Principle 7: Increased Connectivity


Why does it matter?

The pressures of changing land use, development and population growth in Essex will have an impact on our environment and potentially cause habitat fragmentation and biodiversity loss. However, good GI design can demonstrate how developments and retrofitting can provide a positive contribution to mitigate these impacts.

Creating GI connectivity through developments proposals and GI Projects will help to reconnect existing and fragmented nature areas; for instance, through green corridors and/or green bridges, as well as improving the general ecological quality of the wider environment.

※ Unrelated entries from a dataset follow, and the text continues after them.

/-- The value of a channel, and the state with it set (R89). -/
def channelOf (s : State) (c : Cmd) : DWord := match atBlock s c.ctx c.block with
  | none => 0
  | some x => x.channels.getD (ckChannel c.desc) 0
def setChannel (s : State) (c : Cmd) (v : DWord) : State := match atBlock s c.ctx c.block with
  | none => s
  | some x => setAtBlock s c.block c.ctx { x with channels := x.channels.set (ckChannel c.desc) v }

/-- An ACCUMULATE, tile by tile with a budget of 16 MiB: a fault leaves the CRC of the bytes so far (R227). -/
def accumulate (s : State) (c : Cmd) : Nat → Nat → Nat → State
  | 0, _, _ => s
  | fuel + 1, at_, n =>
    if n = 0 then s
    else
      let k := min n (2 ^ 24)
      let l := readLook s c.block c.ctx (localOp c.desc 28) at_ k
      let s := warm s c.block l
      match l.out with
      | .error e => (failLocal s c 0 e).1
      | .ok bs => accumulate (setChannel s c (crcMore (channelOf s c) bs)) c fuel (at_ + k) (n - k)

/-- The start of CHECK with OP ACCUMULATE, READ and LOAD (R90). -/
def startAccumulate (s : State) (c : Cmd) : State :=
  let c := { c with sentAll := true }
  accumulate (setCmd s c) c (ckLen c.desc / 2 ^ 24 + 1) 0 (ckLen c.desc)
def startCheckRead (s : State) (c : Cmd) : State := setCmd s { c with sentAll := true, result := channelOf s c }
def startCheckLoad (s : State) (c : Cmd) : State :=
  setChannel (setCmd s { c with sentAll := true }) c (BitVec.ofNat 64 (fieldAt c.desc 48 8))

/-- The start of a CHECK by its OP. -/
def startCheck (s : State) (c : Cmd) : State :=
  if ckOp c.desc = 0 then startAccumulate s c else if ckOp c.desc = 1 then startCheckRead s c else startCheckLoad s c

/-! ## OWN_XFER (R153, R154, R228) -/

/-- NEW_OWNER. -/
def xfOwner (d : Bytes) : CtxId := BitVec.ofNat 20 (bits (fieldAt d 36 3) 19 0)

/-- The acceptance check of OWN_XFER: from context 0 its RANK is a fabric ID, and it goes out under the module's own. -/
def checkXfer (s : State) (c : Cmd) : State × Verdict :=
  let d := c.desc
  let r := remoteOp d 24
  if reservedZero d 39 64 ∧ bits (fieldAt d 36 3) 23 20 = 0 ∧ r.offset = 0 ∧ xfOwner d ≠ 0 then
    if c.ctx = 0 then
      (match ownFid s with
       | none => (s, .reject stDestLost 0)
       | some _ => if unreachable s (BitVec.ofNat 16 r.rank) then (s, .reject stDestLost 0) else (s, .go (BitVec.ofNat 16 r.rank)))
    else if rankCountOf s c.ctx ≤ r.rank then (s, protocolV)
    else resolveRank s c.block c.ctx 1 r.rank
  else (s, protocolV)

/-- The start of OWN_XFER: the region's lines of the die go, and the transfer is sent (R154, log 40: the spec gives its
message no packet opcode). One whose destination or key has gone since its acceptance sends nothing (R461, R553). -/
def startXfer (s : State) (c : Cmd) : State :=
  let d := c.desc
  let r := remoteOp d 24
  let c := { c with sentAll := true }
  let s := setCmd s c
  if unreachable s c.dst then setCmd s (failPart c stDestLost 0)
  else if !keyOk s c.ctx then setCmd s (failPart c stKeyInvalid 0)
  else
  let s := if c.ctx = 0 then s
    else cacheInval s c.block (fun l => decide (l.die = epDie s c.block) && decide (l.home = c.dst) && decide (l.region = r.region))
  let u := unitOfBlock s c.block
  let src := if c.ctx = 0 then (ownFid s).getD 0 else (blockFid s c.block).getD 0
  let h : Header := { blankHdr with
    cls := classOf s c.block c.queue, dst := c.dst, src := src, flags := flagsOf true (ctxEnc s c.ctx) false false false false,
    burgee := burgeeOf c.ctx ((sendEpoch s c.ctx).getD 0), tag := BitVec.ofNat 16 (u * 512 + builtBy s u % 512),
    hint := BitVec.ofNat 8 (builtBy s u), region := r.region, sgen := genOf s src, dgen := genOf s c.dst }
  firstSend s u { hdr := h, body := [] } (.ownXfer { hdr := h, forced := decide (c.ctx = 0), newOwner := xfOwner d }) (some c.id) none

/-! ## XLATE_INVAL (R120 to R124, R229, R230) -/

def xiScope (d : Bytes) : Nat := bits (fieldAt d 24 1) 3 0
def xiBase (d : Bytes) : Nat := fieldAt d 32 6
def xiCount (d : Bytes) : Nat := fieldAt d 40 6
def xiHandle (d : Bytes) : Word := BitVec.ofNat 32 (fieldAt d 48 4)

/-- The context whose translations an invalidate names: 0 names the issuing one. -/
def xiTarget (c : CtxId) (d : Bytes) : CtxId :=
  let t : CtxId := BitVec.ofNat 20 (bits (fieldAt d 28 3) 19 0)
  if t = 0 then c else t

/-- The acceptance check of XLATE_INVAL: what the descriptor alone breaks comes before the state of the context that it names, whose mirror
and rank table bound the range (R176, R230). -/
def checkInval (s : State) (c : Cmd) : State × Verdict :=
  let d := c.desc
  let sc := xiScope d
  let t := xiTarget c.ctx d
  let raw := bits (fieldAt d 28 3) 19 0
  let clean := decide (bits (fieldAt d 24 1) 7 4 = 0) && reservedZero d 25 28 && decide (bits (fieldAt d 28 3) 23 20 = 0) &&
    reservedZero d 31 32 && reservedZero d 38 40 && reservedZero d 46 48 && reservedZero d 52 64 && decide (sc ≤ 4)
  let who := if c.ctx = 0 then decide (raw ≠ 0) || decide (sc = 1 ∨ sc = 2) else decide (t = c.ctx)
  let ranged := decide (sc = 0 ∨ sc = 3) || (decide (xiBase d = 0) && decide (xiCount d = 0))
  let handled := if sc = 1 then !isWindow (xiHandle d) else if sc = 2 then isWindow (xiHandle d) else decide (xiHandle d = 0)
  let ranges := if sc = 0 then decide (xiBase d % 65536 = 0) && decide (xiCount d % 65536 = 0) && decide (0 < xiCount d) &&
      decide (xiBase d + xiCount d ≤ 2 ^ 48)
    else if sc = 3 then decide (xiBase d < 65536) && decide (1 ≤ xiCount d) && decide (xiCount d ≤ 65536) &&
      decide (xiBase d + xiCount d ≤ 65536)
    else true
  if !(clean && who && ranged && handled && ranges) then (s, protocolV)
  else if c.ctx = 0 ∧ raw ≠ 0 ∧ (ctxOf s t).isNone then (s, stateV)
  else if (if sc = 0 then !isConvert s t else if sc = 3 then decide (xiBase d + xiCount d ≤ rankCountOf s t) else true) then (s, .go 0)
  else (s, protocolV)

/-- The rank that a command with a remote operand names. -/
def rankOfCmd (d : Bytes) : Option Nat :=
  if isOp 0x20 d then some (remoteOp d 36).rank
  else if (descHdr d).opcode ∈ [0x01, 0x02, 0x03, 0x10, 0x21, 0x40] then some (remoteOp d 24).rank
  else none

/-- Whether two ranges of addresses meet. -/
def rangesMeet (a n base count : Nat) : Bool := decide (a < base + count) && decide (base < a + n)

/-- Whether an invalidate names what a tag stands for (R121). The entries of regions and windows are tagged by their handle
alone (R112). -/
def namesTag (iv : Cmd) (t : CacheTag) : Bool :=
  let d := iv.desc
  let sc := xiScope d
  let mine := decide (t.ctx = xiTarget iv.ctx d)
  if sc = 0 then mine && (decide (t.kind = .node) || (decide (t.kind = .leaf) && rangesMeet t.key t.size (xiBase d) (xiCount d)))
  else if sc = 3 then mine && decide (t.kind = .rank) && rangesMeet t.key t.size (xiBase d) (xiCount d)
  else if sc = 4 then mine && decide (t.kind ≠ .entry)
  else decide (t.via = some (xiHandle d))

/-- The blocks that an invalidate acts on (R122). -/
def invalActs (s : State) (iv : Cmd) (b : Nat) : Bool :=
  if xiScope iv.desc = 1 ∨ xiScope iv.desc = 2 then decide (b = iv.block) else isResident s b (xiTarget iv.ctx iv.desc)

/-- Whether a transfer that started before an invalidate did uses a translation or a rank that it names, and has not retired
(R123). `nextTile` of a started invalidate is where the free counter stood at its start. -/
def usesOld (s : State) (iv x : Cmd) : Bool :=
  let d := iv.desc
  let sc := xiScope d
  x.held.any (fun h => decide (h.no ≤ iv.nextTile) && h.pages.any (namesTag iv) && heldBusy s x.id h) && invalActs s iv x.block ||
  (decide (sc = 3 ∨ sc = 4) && decide (x.ctx = xiTarget iv.ctx d) && decide (x.rankNo < iv.nextTile) && decide (x.phase = .started) &&
    (outstanding s x.id || !x.sentAll) &&
    (match rankOfCmd x.desc with
     | none => false
     | some r => decide (sc = 4) || rangesMeet r 1 (xiBase d) (xiCount d)))

/-- Whether an aperture access resolved a rank that an invalidate names before the invalidate started, and is not answered yet (R123,
R427). -/
def apertureUses (iv : Cmd) (a : Aperture) : Bool :=
  let d := iv.desc
  decide (xiScope d = 3 ∨ xiScope d = 4) && a.sent && decide (a.ctx = xiTarget iv.ctx d) && decide (a.rankNo < iv.nextTile) &&
  (decide (xiScope d = 4) || rangesMeet (bits a.addr.toNat 63 48) 1 (xiBase d) (xiCount d))

/-- Whether an attach request serves a packet that came through a translation that an invalidate names, before the invalidate started
(R123). -/
def homeUses (s : State) (iv : Cmd) (r : AttachReq) : Bool :=
  let at_ := match r.use with
    | .homeWrite _ b _ => some b
    | .homeAtomic _ b _ => some b
    | .homeRead b _ => some b
    | _ => none
  match at_ with
  | none => false
  | some b => decide (r.no ≤ iv.nextTile) && invalActs s iv b && r.pages.any (namesTag iv)

/-- Whether an invalidate may write its pennant: no older user of what it names is left, and no older invalidate that the
block accepted for the context is (R123, R124). -/
def invalMet (s : State) (c : Cmd) : Bool :=
  !s.cmds.any (usesOld s c) && !s.apertures.any (apertureUses c) && !s.attReqs.any (homeUses s c) &&
  !s.cmds.any (fun x => decide (x.id < c.id) && decide (x.block = c.block) && isOp 0x41 x.desc &&
    decide (xiTarget x.ctx x.desc = xiTarget c.ctx c.desc))

/-- The held commands whose rank an invalidate names, at every block, resident or parked there: they resolve it anew when they start
(R120, R123). -/
def markStale (s : State) (iv : Cmd) : State :=
  let sc := xiScope iv.desc
  let hit := fun (x : Cmd) => decide (sc = 3 ∨ sc = 4) && decide (x.phase = .accepted) && decide (x.ctx = xiTarget iv.ctx iv.desc) &&
    decide (x.ctx ≠ 0) &&
    (match rankOfCmd x.desc with
     | none => false
     | some r => decide (sc = 4) || rangesMeet r 1 (xiBase iv.desc) (xiCount iv.desc))
  { s with cmds := s.cmds.map (fun x => if hit x then { x with stale := true } else x) }

/-- The owners that the block holds for entries that an invalidate of their handle names: the next check reads the table (R104, R120). -/
def dropOwners (s : State) (iv : Cmd) : State :=
  if xiScope iv.desc = 1 ∨ xiScope iv.desc = 2 then { s with owners := Tab.del s.owners (iv.block, xiHandle iv.desc) } else s

/-- The start of XLATE_INVAL: what it names leaves the caches. It sends no packet, and completes now or once the older users
have retired (R123). The command itself counts as sent; `tilesLeft` 1 says that it waits. -/
def startInval (s : State) (c : Cmd) : State :=
  let c := { c with sentAll := true, nextTile := s.fresh }
  let s := dropTables { s with fresh := s.fresh + 1 } (fun e => invalActs s c e.block && namesTag c e.tag)
  setCmd (dropOwners (markStale s c) c) { c with tilesLeft := if invalMet s c then 0 else 1 }

/-! ## The rows -/

/-- WRITE (R209). -/
def execWrite (block queue : Nat) (s : State) : Result := .next (acceptRun s block queue (isOp 0x01) checkWrite startWrite)
/-- READ (R209). -/
def execRead (block queue : Nat) (s : State) : Result := .next (acceptRun s block queue (isOp 0x02) checkReadCmd startRead)
/-- VREAD (R209). -/
def execVread (block queue : Nat) (s : State) : Result := .next (acceptRun s block queue (isOp 0x03) checkReadCmd startRead)
/-- ATOMIC (R211). -/
def execAtomic (block queue : Nat) (s : State) : Result := .next (acceptRun s block queue (isOp 0x10) checkAtomic startAtomic)
/-- COPY_PUSH (R225). -/
def execCopyPush (block queue : Nat) (s : State) : Result := .next (acceptRun s block queue (isOp 0x20) checkPush startCopy)
/-- COPY_PULL (R225). -/
def execCopyPull (block queue : Nat) (s : State) : Result := .next (acceptRun s block queue (isOp 0x21) checkPull startCopy)
/-- COPY_LOCAL (R225). -/
def execCopyLocal (block queue : Nat) (s : State) : Result := .next (acceptRun s block queue (isOp 0x22) checkLocal startCopy)
/-- FENCE (R226). -/
def execFence (block queue : Nat) (s : State) : Result := .next (acceptRun s block queue (isOp 0x30) checkFence startFence)
/-- CHECK with OP ACCUMULATE (R90); a reserved OP completes here with PROTOCOL. -/
def execCheckAccumulate (block queue : Nat) (s : State) : Result :=
  .next (acceptRun s block queue (fun d => isOp 0x31 d && decide (ckOp d = 0 ∨ ckOp d = 3)) checkCheck startAccumulate)
/-- CHECK with OP READ (R90). -/
def execCheckRead (block queue : Nat) (s : State) : Result :=
  .next (acceptRun s block queue (fun d => isOp 0x31 d && decide (ckOp d = 1)) checkCheck startCheckRead)
/-- CHECK with OP LOAD (R90). -/
def execCheckLoad (block queue : Nat) (s : State) : Result :=
  .next (acceptRun s block queue (fun d => isOp 0x31 d && decide (ckOp d = 2)) checkCheck startCheckLoad)
/-- OWN_XFER (R154). -/
def execOwnXfer (block queue : Nat) (s : State) : Result := .next (acceptRun s block queue (isOp 0x40) checkXfer startXfer)
/-- XLATE_INVAL (R123). -/
def execXlateInval (block queue : Nat) (s : State) : Result := .next (acceptRun s block queue (isOp 0x41) checkInval startInval)

end Sys2Proof.Machine
end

Good GI should make connections between our urban, rural and coastal areas, from our towns and cities to our villages. Good GI connectivity should enable the movement of people and wildlife through green networks and corridors and helps connect people with nature, reducing health inequalities. Good strategic planning can guide infrastructure developments away from sensitive sites, thereby reducing the risk of further habitat fragmentation.

The protection, enhancement, creation and connectivity of our GI to the wider GI network will maximise the delivery of the multiple functions and benefits from GI.

Meeting the principle

The provision of GI is an important solution to delivering the Lawton principles of more, bigger, better and joined. It advocates a landscape-scale approach to conservation and enhancing connections between sites, either through physical corridors or through ‘stepping stones’

To ensure that access to green spaces is as easy as possible for all, enhances biodiversity and to improve the character and sense of place, it is essential that greater connection with public realm, developments and transport planning is established. Therefore, GI is best achieved through an integrated approach to land management, prioritising key strategic areas. A GI Strategy will provide the foundation for good planning and design for GI, offering a consistent approach by focusing on different spatial aspects from regional, to county to local district to neighbourhood level.

Dissection of the linear network of cycleways, public rights of way, bridleways and ecological corridors such as ancient woodlands, hedgerows, ditches and water environments are avoided, where possible. Every effort needs to be made to ensure that connections between green spaces and developments are achieved to ensure that routes make sustainable connections. People will therefore hopefully choose to use these routes for local trips, over the car, with a move towards a user hierarchy as promoted through the Essex Walking Strategy as shown below:

User hierarchy for accessing green spaces, highways and green route design

In line with Principle 4: Early Engagement. opportunities and local needs should inform GI planning and design. Local need includes outcomes such as better health, improved air quality or addressing identified deficits in local GI supply. Create connectivity to ensure there are good accessible links for all between urban, rural areas and GI widening the GI network to help prevent fragmentation. It’s important to identify multifunctional areas where multiple functions can all operate together in the same space, delivering multiple benefits. Natural landscape features such as small water courses, forest patches and hedgerows can act as green corridors for wildlife.

New developments should be located where they can be linked to services and facilities through establishing green active travel routes (walking, cycling and bridleways) that are accessible for all and would minimise the need for motor vehicle movements.